Friday, January 30, 2009

The French Semester CD Release Show

I thought Wednesday night (January 28, 2009) would be a great chance to catch up with The French Semester at their CD release event at the Silverlake Lounge, and also to see Tigers Can Bite You and Divisadero, who I don't see enough.

I'm especially glad I went as The French Semester and Dividadero are Isgoodbands and as Jon Hershfield has pointed out on his site, Jan 22nd post, Isgoodmusic, I am going to be contributing coverage of the Isgoodbands show that I attend. Which are plentiful! I really look forward to this opportunity. The home page is here: Isgoodmusic

Tigers Can Bite You are just a band of three but their sound is huge. Lead singer, Dave, makes his guitar sound like at least two or three guitars, jangling away beautifully while Cindy provides a dense undercurrent of throbbing, pulsing bass with her keyboards which filled every particle of space, both inside and outside the head, making me feel like I was underwater. And none of it would make any sense were it not for the steady drumming of Andrew, which gave the whole thing definition and direction.

Their songs are short, tight and to the point. Nothing sounds superfluous and yet their sound is grand in scope. They are a band worth following.

And they were followed by The French Semester. I shouldn't have gone so long without knowing this band better. They play the kind of echoey, jangly rock and roll that reminds me of Southern California in the '60's (from the perspective of a snowbound East coaster, which I was at the time). The sound is of the sun and the surf and the sand.

Their music instantly transported me back to the time when rock and roll was experiencing the growing pains that occurred between The Beatles early, empty-headed pop ditties and the music that resulted after they dropped acid and became intellectuals. The years 1965 and 1966 when bands like We Five, The Turtles, The Byrds and the like were turning to folk music to try to add relevancy to the genre. The times demanded more than songs just about crooning at the moon in June, which was all popular music had been about for decades.

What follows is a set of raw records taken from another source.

-- ==== Sys2Proof/Laws/State.lean ====
section
/-!
SUPPORT. What the named updates of the state and of an issuer leave alone, one lemma for each field and update, and what they write.
-/

namespace Sys2Proof.Machine

/-! ### Updates of the state -/

@[simp] theorem setG_groups (s : State) (f : Group → Group) : (s.setG f).groups = s.groups := rfl
@[simp] theorem setG_wgs (s : State) (f : Group → Group) : (s.setG f).wgs = s.wgs := rfl
@[simp] theorem setG_grids (s : State) (f : Group → Group) : (s.setG f).grids = s.grids := rfl
@[simp] theorem setG_ctxs (s : State) (f : Group → Group) : (s.setG f).ctxs = s.ctxs := rfl
@[simp] theorem setG_tape (s : State) (f : Group → Group) : (s.setG f).tape = s.tape := rfl
@[simp] theorem setG_free (s : State) (f : Group → Group) : (s.setG f).free = s.free := rfl
@[simp] theorem setG_nextId (s : State) (f : Group → Group) : (s.setG f).nextId = s.nextId := rfl
@[simp] theorem setG_time (s : State) (f : Group → Group) : (s.setG f).time = s.time := rfl
@[simp] theorem setG_clockMhz (s : State) (f : Group → Group) : (s.setG f).clockMhz = s.clockMhz := rfl
@[simp] theorem setG_hbm (s : State) (f : Group → Group) : (s.setG f).hbm = s.hbm := rfl
@[simp] theorem setG_host (s : State) (f : Group → Group) : (s.setG f).host = s.host := rfl
@[simp] theorem setG_peer (s : State) (f : Group → Group) : (s.setG f).peer = s.peer := rfl
@[simp] theorem setG_hostRanges (s : State) (f : Group → Group) : (s.setG f).hostRanges = s.hostRanges := rfl
@[simp] theorem setG_old (s : State) (f : Group → Group) : (s.setG f).old = s.old := rfl
@[simp] theorem setG_stores (s : State) (f : Group → Group) : (s.setG f).stores = s.stores := rfl
@[simp] theorem setG_caches (s : State) (f : Group → Group) : (s.setG f).caches = s.caches := rfl
@[simp] theorem setG_leases (s : State) (f : Group → Group) : (s.setG f).leases = s.leases := rfl
@[simp] theorem setG_tlb (s : State) (f : Group → Group) : (s.setG f).tlb = s.tlb := rfl
@[simp] theorem setG_misses (s : State) (f : Group → Group) : (s.setG f).misses = s.misses := rfl
@[simp] theorem setG_agentWalks (s : State) (f : Group → Group) : (s.setG f).agentWalks = s.agentWalks := rfl
@[simp] theorem setG_traps (s : State) (f : Group → Group) : (s.setG f).traps = s.traps := rfl
@[simp] theorem setG_carve (s : State) (f : Group → Group) : (s.setG f).carve = s.carve := rfl
@[simp] theorem setG_pattern (s : State) (f : Group → Group) : (s.setG f).pattern = s.pattern := rfl
@[simp] theorem setG_queues (s : State) (f : Group → Group) : (s.setG f).queues = s.queues := rfl
@[simp] theorem setG_tasks (s : State) (f : Group → Group) : (s.setG f).tasks = s.tasks := rfl
@[simp] theorem setG_fits (s : State) (f : Group → Group) : (s.setG f).fits = s.fits := rfl
@[simp] theorem setG_mbox (s : State) (f : Group → Group) : (s.setG f).mbox = s.mbox := rfl
@[simp] theorem setG_msi (s : State) (f : Group → Group) : (s.setG f).msi = s.msi := rfl
@[simp] theorem setG_ring (s : State) (f : Group → Group) : (s.setG f).ring = s.ring := rfl
@[simp] theorem setG_reports (s : State) (f : Group → Group) : (s.setG f).reports = s.reports := rfl
@[simp] theorem setG_pockets (s : State) (f : Group → Group) : (s.setG f).pockets = s.pockets := rfl
@[simp] theorem setG_layout (s : State) (f : Group → Group) : (s.setG f).layout = s.layout := rfl
@[simp] theorem setG_started (s : State) (f : Group → Group) : (s.setG f).started = s.started := rfl
@[simp] theorem setG_minimal (s : State) (f : Group → Group) : (s.setG f).minimal = s.minimal := rfl
@[simp] theorem setG_failedStarts (s : State) (f : Group → Group) : (s.setG f).failedStarts = s.failedStarts := rfl
@[simp] theorem setG_out (s : State) (f : Group → Group) : (s.setG f).out = s.out := rfl
@[simp] theorem setG_unitErrors (s : State) (f : Group → Group) : (s.setG f).unitErrors = s.unitErrors := rfl
@[simp] theorem setG_corrected (s : State) (f : Group → Group) : (s.setG f).corrected = s.corrected := rfl
@[simp] theorem setG_images (s : State) (f : Group → Group) : (s.setG f).images = s.images := rfl
@[simp] theorem setG_ide (s : State) (f : Group → Group) : (s.setG f).ide = s.ide := rfl
@[simp] theorem setG_self (s : State) (f : Group → Group) : (s.setG f).self = s.self := rfl
@[simp] theorem setG_selfJoined (s : State) (f : Group → Group) : (s.setG f).selfJoined = s.selfJoined := rfl
@[simp] theorem setG_joinReady (s : State) (f : Group → Group) : (s.setG f).joinReady = s.joinReady := rfl
@[simp] theorem setG_members (s : State) (f : Group → Group) : (s.setG f).members = s.members := rfl
@[simp] theorem setG_exports (s : State) (f : Group → Group) : (s.setG f).exports = s.exports := rfl
@[simp] theorem setG_imports (s : State) (f : Group → Group) : (s.setG f).imports = s.imports := rfl
@[simp] theorem setG_lock (s : State) (f : Group → Group) : (s.setG f).lock = s.lock := rfl
@[simp] theorem setG_present (s : State) (f : Group → Group) : (s.setG f).present = s.present := rfl
@[simp] theorem setG_gridCount (s : State) (f : Group → Group) : (s.setG f).gridCount = s.gridCount := rfl
@[simp] theorem setG_bobNext (s : State) (f : Group → Group) : (s.setG f).bobNext = s.bobNext := rfl

@[simp] theorem updWg_grp (s : State) (u : Nat) (f : Workgroup → Workgroup) : (updWg u f s).grp = s.grp := rfl
@[simp] theorem updWg_groups (s : State) (u : Nat) (f : Workgroup → Workgroup) : (updWg u f s).groups = s.groups := rfl
@[simp] theorem updWg_grids (s : State) (u : Nat) (f : Workgroup → Workgroup) : (updWg u f s).grids = s.grids := rfl
@[simp] theorem updWg_ctxs (s : State) (u : Nat) (f : Workgroup → Workgroup) : (updWg u f s).ctxs = s.ctxs := rfl
@[simp] theorem updWg_tape (s : State) (u : Nat) (f : Workgroup → Workgroup) : (updWg u f s).tape = s.tape := rfl
@[simp] theorem updWg_free (s : State) (u : Nat) (f : Workgroup → Workgroup) : (updWg u f s).free = s.free := rfl
@[simp] theorem updWg_nextId (s : State) (u : Nat) (f : Workgroup → Workgroup) : (updWg u f s).nextId = s.nextId := rfl
@[simp] theorem updWg_time (s : State) (u : Nat) (f : Workgroup → Workgroup) : (updWg u f s).time = s.time := rfl
@[simp] theorem updWg_clockMhz (s : State) (u : Nat) (f : Workgroup → Workgroup) : (updWg u f s).clockMhz = s.clockMhz := rfl
@[simp] theorem updWg_hbm (s : State) (u : Nat) (f : Workgroup → Workgroup) : (updWg u f s).hbm = s.hbm := rfl
@[simp] theorem updWg_host (s : State) (u : Nat) (f : Workgroup → Workgroup) : (updWg u f s).host = s.host := rfl
@[simp] theorem updWg_peer (s : State) (u : Nat) (f : Workgroup → Workgroup) : (updWg u f s).peer = s.peer := rfl
@[simp] theorem updWg_hostRanges (s : State) (u : Nat) (f : Workgroup → Workgroup) : (updWg u f s).hostRanges = s.hostRanges := rfl
@[simp] theorem updWg_old (s : State) (u : Nat) (f : Workgroup → Workgroup) : (updWg u f s).old = s.old := rfl
@[simp] theorem updWg_stores (s : State) (u : Nat) (f : Workgroup → Workgroup) : (updWg u f s).stores = s.stores := rfl
@[simp] theorem updWg_caches (s : State) (u : Nat) (f : Workgroup → Workgroup) : (updWg u f s).caches = s.caches := rfl
@[simp] theorem updWg_leases (s : State) (u : Nat) (f : Workgroup → Workgroup) : (updWg u f s).leases = s.leases := rfl
@[simp] theorem updWg_tlb (s : State) (u : Nat) (f : Workgroup → Workgroup) : (updWg u f s).tlb = s.tlb := rfl
@[simp] theorem updWg_misses (s : State) (u : Nat) (f : Workgroup → Workgroup) : (updWg u f s).misses = s.misses := rfl
@[simp] theorem updWg_agentWalks (s : State) (u : Nat) (f : Workgroup → Workgroup) : (updWg u f s).agentWalks = s.agentWalks := rfl
@[simp] theorem updWg_traps (s : State) (u : Nat) (f : Workgroup → Workgroup) : (updWg u f s).traps = s.traps := rfl
@[simp] theorem updWg_carve (s : State) (u : Nat) (f : Workgroup → Workgroup) : (updWg u f s).carve = s.carve := rfl
@[simp] theorem updWg_pattern (s : State) (u : Nat) (f : Workgroup → Workgroup) : (updWg u f s).pattern = s.pattern := rfl
@[simp] theorem updWg_queues (s : State) (u : Nat) (f : Workgroup → Workgroup) : (updWg u f s).queues = s.queues := rfl
@[simp] theorem updWg_tasks (s : State) (u : Nat) (f : Workgroup → Workgroup) : (updWg u f s).tasks = s.tasks := rfl
@[simp] theorem updWg_fits (s : State) (u : Nat) (f : Workgroup → Workgroup) : (updWg u f s).fits = s.fits := rfl
@[simp] theorem updWg_mbox (s : State) (u : Nat) (f : Workgroup → Workgroup) : (updWg u f s).mbox = s.mbox := rfl
@[simp] theorem updWg_msi (s : State) (u : Nat) (f : Workgroup → Workgroup) : (updWg u f s).msi = s.msi := rfl
@[simp] theorem updWg_ring (s : State) (u : Nat) (f : Workgroup → Workgroup) : (updWg u f s).ring = s.ring := rfl
@[simp] theorem updWg_reports (s : State) (u : Nat) (f : Workgroup → Workgroup) : (updWg u f s).reports = s.reports := rfl
@[simp] theorem updWg_pockets (s : State) (u : Nat) (f : Workgroup → Workgroup) : (updWg u f s).pockets = s.pockets := rfl
@[simp] theorem updWg_layout (s : State) (u : Nat) (f : Workgroup → Workgroup) : (updWg u f s).layout = s.layout := rfl
@[simp] theorem updWg_started (s : State) (u : Nat) (f : Workgroup → Workgroup) : (updWg u f s).started = s.started := rfl
@[simp] theorem updWg_minimal (s : State) (u : Nat) (f : Workgroup → Workgroup) : (updWg u f s).minimal = s.minimal := rfl
@[simp] theorem updWg_failedStarts (s : State) (u : Nat) (f : Workgroup → Workgroup) : (updWg u f s).failedStarts = s.failedStarts := rfl
@[simp] theorem updWg_out (s : State) (u : Nat) (f : Workgroup → Workgroup) : (updWg u f s).out = s.out := rfl
@[simp] theorem updWg_unitErrors (s : State) (u : Nat) (f : Workgroup → Workgroup) : (updWg u f s).unitErrors = s.unitErrors := rfl
@[simp] theorem updWg_corrected (s : State) (u : Nat) (f : Workgroup → Workgroup) : (updWg u f s).corrected = s.corrected := rfl
@[simp] theorem updWg_images (s : State) (u : Nat) (f : Workgroup → Workgroup) : (updWg u f s).images = s.images := rfl
@[simp] theorem updWg_ide (s : State) (u : Nat) (f : Workgroup → Workgroup) : (updWg u f s).ide = s.ide := rfl
@[simp] theorem updWg_self (s : State) (u : Nat) (f : Workgroup → Workgroup) : (updWg u f s).self = s.self := rfl
@[simp] theorem updWg_selfJoined (s : State) (u : Nat) (f : Workgroup → Workgroup) : (updWg u f s).selfJoined = s.selfJoined := rfl
@[simp] theorem updWg_joinReady (s : State) (u : Nat) (f : Workgroup → Workgroup) : (updWg u f s).joinReady = s.joinReady := rfl
@[simp] theorem updWg_members (s : State) (u : Nat) (f : Workgroup → Workgroup) : (updWg u f s).members = s.members := rfl
@[simp] theorem updWg_exports (s : State) (u : Nat) (f : Workgroup → Workgroup) : (updWg u f s).exports = s.exports := rfl
@[simp] theorem updWg_imports (s : State) (u : Nat) (f : Workgroup → Workgroup) : (updWg u f s).imports = s.imports := rfl
@[simp] theorem updWg_lock (s : State) (u : Nat) (f : Workgroup → Workgroup) : (updWg u f s).lock = s.lock := rfl
@[simp] theorem updWg_present (s : State) (u : Nat) (f : Workgroup → Workgroup) : (updWg u f s).present = s.present := rfl
@[simp] theorem updWg_gridCount (s : State) (u : Nat) (f : Workgroup → Workgroup) : (updWg u f s).gridCount = s.gridCount := rfl
@[simp] theorem updWg_bobNext (s : State) (u : Nat) (f : Workgroup → Workgroup) : (updWg u f s).bobNext = s.bobNext := rfl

I was too young to understand Dylan at the time (his music was not played on commercial radio in the mid '60's) so I didn't comprehend the revolution he was spearheading. But I was exposed to more mainstream folk music through Peter, Paul and Mary, The Kingston Trio and even Joan Baez, and immediately recognized the value of socially conscious music and it's power to move people.

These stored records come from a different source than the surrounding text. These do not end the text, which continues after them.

-- ==== Sys2Proof/Tests/Slice0.lean ====
section
/-!
SUPPORT. Tests: words of the spec and what they decode to, ill-formed terms that are refused, worked values of the spec, and for every statement
states and operands that meet its hypotheses.
-/

namespace Sys2Proof.Tests

set_option Elab.async false

open Sys2Proof Sys2Proof.Machine

/-! ### Helpers -/

/-- The machine after reset with an instruction placed before its issuer. -/
def on (i : Instr) : State := placeWord ((encode i).getD 0) State.reset

/-- The state after an instruction. -/
def after (i : Instr) (s : State) : State := match exec i s with
  | .next t => t
  | .fault _ => s
  | .refused _ => s

/-- The state after a step. -/
def stepped (s : State) : State := match step s with
  | .next t => t
  | .fault _ => s
  | .refused _ => s

/-- An instruction placed, with a value in each lane of a V register. -/
def fill (r : Nat) (x : Word) (s : State) : State := s.setG fun g => (List.range 8).foldl (fun g l => setV r l x g) g

/-- A record of 4,096 bytes at 0x1000 with system scope in a buffer register: no cached copy serves it. -/
def record (n : Nat) (s : State) : State := s.setG (setB n 0x10000600000000001000)

/-- A value in an S register. -/
def scal (r : Nat) (x : Word) (s : State) : State := s.setG (setS r x)

/-- Every lane proceeds. -/
def goes (m : MemGo) : Bool := match m with
  | .go _ [] => true
  | _ => false

/-- A word completes: no trap is pending, and its path has moved or ended. -/
def completes (i : Instr) (s : State) : Bool :=
  let t := after i s
  t.grp.trap.isNone && decide (t.grp.stall = .none) && decide (t.grp.act ≠ s.grp.act)

/-! ### Decoding: words that the spec writes out -/

theorem test_decode_class1 : decodeWord 0x11000201 = .ok (.xrnd 0 1 0 1) ∧ decodeWord 0x11C00000 = .ok .xpart := by decide
theorem test_decode_class4_to_6 : decodeWord 0x46040506 = .ok (.sar 0 4 5 6) ∧ decodeWord 0x62080406 = .ok (.dmac 0 8 4 6)
    ∧ decodeWord 0x65030405 = .ok (.hdot2 0 3 4 5) ∧ decodeWord 0x670A0B0C = .ok (.rnd 0 10 11 12) := by decide
theorem test_decode_class7 : decodeWord 0x700005FE = .ok (.mov 0 0 5 0xFE) ∧ decodeWord 0x70010402 = .ok (.mov 0 1 4 2)
    ∧ decodeWord 0x70200101 = .ok (.fneg 0 0 1 1) ∧ decodeWord 0x71630506 = .ok (.frint 0 3 5 6) ∧ decodeWord 0x71800506 = .ok (.ffrac 0 5 6)
    ∧ decodeWord 0x71A00708 = .ok (.fclass 0 0 7 8) ∧ decodeWord 0x72200304 = .ok (.popc 0 3 4) := by decide
theorem test_decode_class8 : decodeWord 0x81018184 = .ok (.shli 0 3 3 4) ∧ decodeWord 0x840A7A7F = .ok (.movi 0 20 0x7F) := by decide
theorem test_decode_class9 : decodeWord 0x90820102 = .ok (.fsetLt 0 0 2 1 2) ∧ decodeWord 0x915201F4 = .ok (.fsetGe 0 1 2 1 0xF4)
    ∧ decodeWord 0x9281F802 = .ok (.isetLt 0 0 1 0xF8 2) ∧ decodeWord 0x94831200 = .ok (.mlog 0 3 1 2 0) ∧ decodeWord 0x94C10506 = .ok (.cmov 0 1 5 6)
    ∧ decodeWord 0x97420000 = .ok (.mact 0 2) ∧ decodeWord 0x970E2800 = .ok (.mmov 0 0 14 10) ∧ decodeWord 0x97232800 = .ok (.mmov 0 1 3 10)
    ∧ decodeWord 0x96521000 = .ok (.vote 0 1 2 1) ∧ decodeWord 0x968A0003 = .ok (.ballot 0 10 3) ∧ decodeWord 0x96CC0704 = .ok (.gred 0 12 7 4) := by
  decide
theorem test_decode_shuffles : decodeWord 0x95100708 = .ok (.shfl 0 2 7 8) ∧ decodeWord 0x95410708 = .ok (.shflXor 0 1 7 8)
    ∧ decodeWord 0x95810908 = .ok (.shflUp 0 1 9 8) ∧ decodeWord 0x95C10908 = .ok (.shflDn 0 1 9 8) ∧ decodeWord 0x96000908 = .ok (.shflIdx 0 0 9 8) := by decide
theorem test_decode_scalars : decodeWord 0xA0031050 = .ok (.sadd 0 3 4 5) ∧ decodeWord 0xA2C61BFF = .ok (.saddi 0 6 6 0x3FF) ∧ decodeWord 0xA34C0001 = .ok (.smovhi 0 12 1) := by decide
theorem test_decode_class10 : decodeWord 0xA3871052 = .ok (.sset 0 7 4 5 2) ∧ decodeWord 0xA3C8240C = .ok (.vread 0 8 9 3)
    ∧ decodeWord 0xA4062001 = .ok (.sldc 0 6 8 0 1) ∧ decodeWord 0xA444000C = .ok (.sldlit 0 4 12) ∧ decodeWord 0xA4840010 = .ok (.csrr 0 4 0x010)
    ∧ decodeWord 0xA4C30050 = .ok (.csrw 0 3 0x050) := by decide
theorem test_decode_class11_12 : decodeWord 0xB3081018 = .ok (.ldx 0 2 4 6 0) ∧ decodeWord 0xB3881418 = .ok (.stx 0 2 5 6 0)
    ∧ decodeWord 0xC00C101E = .ok (.aadd 0 3 4 7 2) ∧ decodeWord 0xC00F841E = .ok (.aadd 0 3 0xE1 7 2) ∧ decodeWord 0xC48C101E = .ok (.acas 0 3 4 7 2)
    ∧ decodeWord 0xC58FEA10 = .ok (.copy 0 3 31 20 8) ∧ decodeWord 0xC7000013 = .ok (.fence 0 2 3) ∧ decodeWord 0xC794181C = .ok (.append 0 5 6 7) := by
  decide
theorem test_decode_class13 : decodeWord 0xD1800000 = .ok (.ret 0) ∧ decodeWord 0xD1C00C2A = .ok (.jmpi 0 12 0x2A)
    ∧ decodeWord 0xD2000C2A = .ok (.calli 0 12 0x2A) ∧ decodeWord 0xD3400000 = .ok (.bar 0 0) ∧ decodeWord 0xD4880000 = .ok (.spawn 0 8)
    ∧ decodeWord 0xD3C00042 = .ok (.trap 0 0x42) ∧ decodeWord 0xD4000003 = .ok (.enter 0 3) := by decide
theorem test_decode_class15 : decodeWord 0xF2402803 = .ok (.csave 0 0 5 3) ∧ decodeWord 0xF2812803 = .ok (.cload 0 1 5 3)
    ∧ decodeWord 0xF2D40800 = .ok (.trace 0 20 8 0) ∧ decodeWord 0xF3150800 = .ok (.tracep 0 21 8 0) ∧ decodeWord 0xF3561000 = .ok (.visq 0 22 16)
    ∧ decodeWord 0xF4090C0D = .ok (.qpush 0 9 12 13) ∧ decodeWord 0xF3801403 = .ok (.pslot 0 20 3) ∧ decodeWord 0xF3C01403 = .ok (.pfree 0 20 3) := by
  decide
theorem test_decode_tiles : decodeWord 0xF48A1008 = .ok (.tfeed 0 10 16 8) ∧ decodeWord 0xF50A0000 = .ok (.trel 0 10)
    ∧ decodeWord 0xF4CC3000 = .ok (.tdrain 0 12 48 0) ∧ decodeWord 0xF54C3419 = .ok (.mma 0 12 13 1 1 0 1)
    ∧ decodeWord 0xF54C341D = .ok (.mmaPair 0 12 13 1 1 0 1) ∧ decodeWord 0xF58E3C00 = .ok (.mguid 0 14 15) ∧ decodeWord 0xF5CC0000 = .ok (.mzero 0 12)
    ∧ decodeWord 0xF60E3400 = .ok (.mcvt 0 14 13) ∧ decodeWord 0xF6540000 = .ok (.mwait 0 20) ∧ decodeWord 0xF6860000 = .ok (.ctab 0 6 0) := by decide
theorem test_decode_system : decodeWord 0xF7002000 = .ok (.tlbi 0 0 8) ∧ decodeWord 0xF7100000 = .ok (.tlbi 0 1 0) ∧ decodeWord 0xF7400000 = .ok (.hret 0)
    ∧ decodeWord 0xF7400001 = .ok (.hretEnd 0) ∧ decodeWord 0xF7800007 = .ok (.bkpt 0 7) ∧ decodeWord 0xF7C50010 = .ok (.snap 0 5 0x10) := by decide
theorem test_decode_by_the_table : decodeTableWord 32 0xF5CC0000 = some (.mzero 0 12) := by decide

This isn't to say that The French Semester write political songs. Just that their music reminds me of a time when change seemed possible and necessary. Not unlike now. It's not in their lyrics, it's in the hollow, slightly haunted and distant sound of their music.

The lyrics are often cryptic and unsettling, yet always thought provoking. Riaz writes with just the right combination of irony, wit and truth. His vocal style is plain and simple, no artifice or pretension and after talking to him, I realized he sings as he speaks... naturally and without hype. It's the lyrics themselves that make your head spin, trying to wrap your brain around what he's saying.

Though evocative of the sixties, I don't want to give the impression that they're copying anyone. They have managed to carve out a niche of their own in the local contemporary scene and sound unlike anyone else. There are elements that remind me of The Brian Jonestown Massacre, or a little Grizzly Bear, some Stevenson Ranch Davidians. Even Buffalo Springfield or The Byrds. But after listening to their new CD, Good Friends Only I Could See, I'm more impressed than ever. In fact, I can't stop playing it.

I got to spend some quality time with Divisadero's Josh McCool and Pauline Lay. Josh was telling me how their CD, Lefty, came about and I am glad I got a copy because it is a beautiful piece of work.

Even though I had to get home, I wanted to stay for a part of their set and was very impressed with the sound mix, as Marco Montesclaros was able to compete with the lush orchestrations this band writes. His vocals were miked just right so the balance was even better than at the American Legion Hall last weekend.

I will be seeing Divisadero again soon at the 'Hella Hipster Hoedown' on Feb. 6, and I'm rapidly becoming hooked on their album. Turned out to be a pretty great night.